__PROBLEM TO WORK ON__
Once you reach the line containing "is ahead. -/" in the data below, restate each line word for word up to and including the one containing "(c.tried budget).minutesUnder t".

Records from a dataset
______
/-! ### COMPUTED walks (R40, R41, R47, R48) -/

/-- A COMPUTED MONEY walk: the money reaches the minimum charge, a band is ahead, and something is bought. -/
theorem Computation.money_computed {c : Computation} {t : ZoneTariff} (tariff : c.copy.tariff = some t) {money : Nat}
    {f : Figures} (h : c.money money = .computed f) :
    ∃ first rest bought ending, c.ahead t = first :: rest ∧
      moneyWalk c.start.minute (first :: rest) money t.maximumStay .nothing = (bought, ending) ∧
      t.minimumCharge ≤ money ∧ bought.minutes ≠ 0 ∧
      f = c.figures first bought ending (max bought.cost t.minimumCharge) (money - max bought.cost t.minimumCharge) ∧
      (c.tried (.money money)).walk = .computed { f with segments := some (c.segmentList bought) } := by
  have tried : (c.tried (.money money)).walk = (c.tried (.money money)).money money := rfl
  have copy : (c.tried (.money money)).copy = c.copy := rfl
  have ahead : (c.tried (.money money)).ahead t = c.ahead t := rfl
  have start : (c.tried (.money money)).start = c.start := rfl
  have horizon : (c.tried (.money money)).horizonAt = c.horizonAt := rfl
  rw [tried]
  unfold Computation.money at h ⊢
  rw [copy, tariff]
  rw [tariff] at h
  simp only [ahead, start, horizon] at h ⊢
  split at h
  · nomatch h
  · rename_i enough
    rw [if_neg enough]
    split at h
    · nomatch h
    · rename_i early
      rw [if_neg early]
      split at h
      · nomatch h
      · rename_i first rest list
        rw [list]
        generalize walked : moneyWalk c.start.minute (first :: rest) money t.maximumStay .nothing = w at h ⊢
        obtain ⟨bought, ending⟩ := w
        split at h
        · nomatch h
        · rename_i some
          rw [if_neg some]
          obtain rfl := Walk.computed.inj h
          exact ⟨first, rest, bought, ending, rfl, walked, Nat.le_of_not_lt enough, some, rfl, rfl⟩

/-- A COMPUTED MINUTES walk: a band is ahead. -/
theorem Computation.minutesUnder_computed {c : Computation} {t : ZoneTariff} {minutes : Nat} {f : Figures}
    (h : c.minutesUnder t minutes = .computed f) (budget : Budget) :
    ∃ first rest bought ending, c.ahead t = first :: rest ∧
      minutesWalk c.start.minute (first :: rest) minutes .nothing = (bought, ending) ∧
      f = c.figures first bought ending 0 0 ∧
      (c.tried budget).minutesUnder t minutes = .computed { f with segments := some (c.segmentList bought) } := by
  have ahead : (c.tried budget).ahead t = c.ahead t := rfl
  have start : (c.tried budget).start = c.start := rfl
  have horizon : (c.tried budget).horizonAt = c.horizonAt := rfl
  unfold Computation.minutesUnder at h ⊢
  simp only [ahead, start, horizon] at h ⊢
  split at h
  · nomatch h
  · rename_i early
    rw [if_neg early]
    split at h
    · nomatch h
    · rename_i first rest list
      rw [list]
      obtain rfl := Walk.computed.inj h
      exact ⟨first, rest, _, _, rfl, rfl, rfl, rfl⟩

/-- The minutes that a MINUTES walk of a kind is held to (R40). -/
def ZoneTariff.heldTo (t : ZoneTariff) (kind : FareKind) (minutes : Nat) : Nat :=
  match t.residentCap with
  | some cap => if kind = .trial then minutes else min minutes cap
  | none => minutes

/-- A COMPUTED MINUTES walk of a session or referral is of an eligible zone, and is held to its cap (R40). -/
theorem Computation.minutes_computed {c : Computation} {t : ZoneTariff} (tariff : c.copy.tariff = some t) {minutes : Nat}
    {f : Figures} (h : c.minutes minutes = .computed f) :
    c.minutesUnder t (t.heldTo c.entry.kind minutes) = .computed f ∧
      (c.entry.kind ≠ .trial → ∃ cap, t.residentCap = some cap ∧ t.heldTo c.entry.kind minutes ≤ cap) := by
  unfold Computation.minutes at h
  rw [tariff] at h
  unfold ZoneTariff.heldTo
  simp only at h
  split at h
  · rename_i trial
    cases t.residentCap <;> simp [trial, h]
  · rename_i other
    split at h
    · nomatch h
    · rename_i cap held
      simp [other, held, h]

theorem Computation.minutes_trial {c : Computation} {t : ZoneTariff} (tariff : c.copy.tariff = some t)
    (kind : c.entry.kind = .trial) (minutes : Nat) : c.minutes minutes = c.minutesUnder t minutes := by
  rw [Computation.minutes, tariff]
  exact if_pos kind

theorem ZoneTariff.heldTo_le (t : ZoneTariff) (kind : FareKind) (minutes : Nat) : t.heldTo kind minutes ≤ minutes := by
  unfold ZoneTariff.heldTo
  repeat' split
  all_goals omega

theorem ZoneTariff.heldTo_pos {t : ZoneTariff} (valid : t.valid) (kind : FareKind) {minutes : Nat} (h : 1 ≤ minutes) :
    1 ≤ t.heldTo kind minutes := by
  obtain ⟨-, -, -, -, -, -, -, -, -, -, -, caps⟩ := valid
  unfold ZoneTariff.heldTo
  split
  · rename_i cap eligible
    have := (caps cap eligible).1
    split <;> omega
  · exact h

/-- The MONEY clause of O22. -/
theorem moneyWalks_add_up {c : Computation} {t : ZoneTariff} {money : Nat} {f : Figures} (latched : c.latched)
    (tariff : c.copy.tariff = some t) (valid : t.valid) (h : c.money money = .computed f) :
    f.charged + f.unused = money ∧ t.minimumCharge ≤ f.charged ∧ f.charged = max f.walkCost t.minimumCharge ∧
      1 ≤ f.minutes ∧ f.minutes ≤ t.maximumStay ∧ (f.segments = none ↔ c.entry.kind ≠ .trial) ∧
      (∃ list, (c.tried (.money money)).walk = .computed { f with segments := some list } ∧
        (list.map (·.minutes)).sum = f.minutes ∧ (list.map (·.cost)).sum = f.walkCost) ∧
      f.start = c.start ∧ c.start.upTo f.chargeableStart ∧ f.chargeableStart.before f.expiry ∧ f.expiry.upTo c.horizon := by
  obtain ⟨first, rest, bought, ending, ahead, walked, enough, buys, figures, tried⟩ := Computation.money_computed tariff h
  obtain ⟨adds, cost, minutes⟩ := moneyWalk_adds (c.ahead_reaches valid ahead) money t.maximumStay
    (Bought.nothing_adds (max first.start c.start.minute) c.horizonAt)
  rw [walked] at adds cost minutes
  obtain ⟨begins, lasts, ends⟩ := c.figures_times latched adds buys ending (max bought.cost t.minimumCharge)
    (money - max bought.cost t.minimumCharge)
  have paid : bought.cost ≤ money := by simpa [Bought.nothing] using cost
  have stay : bought.minutes ≤ t.maximumStay := by simpa [Bought.nothing] using minutes
  have segments := c.figures_segments first bought ending (max bought.cost t.minimumCharge)
    (money - max bought.cost t.minimumCharge)
  rw [← figures] at begins lasts ends segments
  obtain ⟨list_minutes, list_cost⟩ := c.segmentList_sums adds
  refine ⟨?_, ?_, ?_, ?_, ?_, segments, ⟨_, tried, ?_, ?_⟩, ?_, begins, lasts, ends⟩ <;>
    rw [figures] <;> simp only [Computation.figures]
  · omega
  · omega
  · exact Nat.pos_of_ne_zero buys
  · exact stay
  · exact list_minutes
  · exact list_cost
______
__TASK ANSWER__
/-- A COMPUTED MINUTES walk: a band is ahead. -/
theorem Computation.minutesUnder_computed {c : Computation} {t : ZoneTariff} {minutes : Nat} {f : Figures}
    (h : c.minutesUnder t minutes = .computed f) (budget : Budget) :
    ∃ first rest bought ending, c.ahead t = first :: rest ∧
      minutesWalk c.start.minute (first :: rest) minutes .nothing = (bought, ending) ∧
      f = c.figures first bought ending 0 0 ∧
      (c.tried budget).minutesUnder t minutes = .computed { f with segments := some (c.segmentList bought) } := by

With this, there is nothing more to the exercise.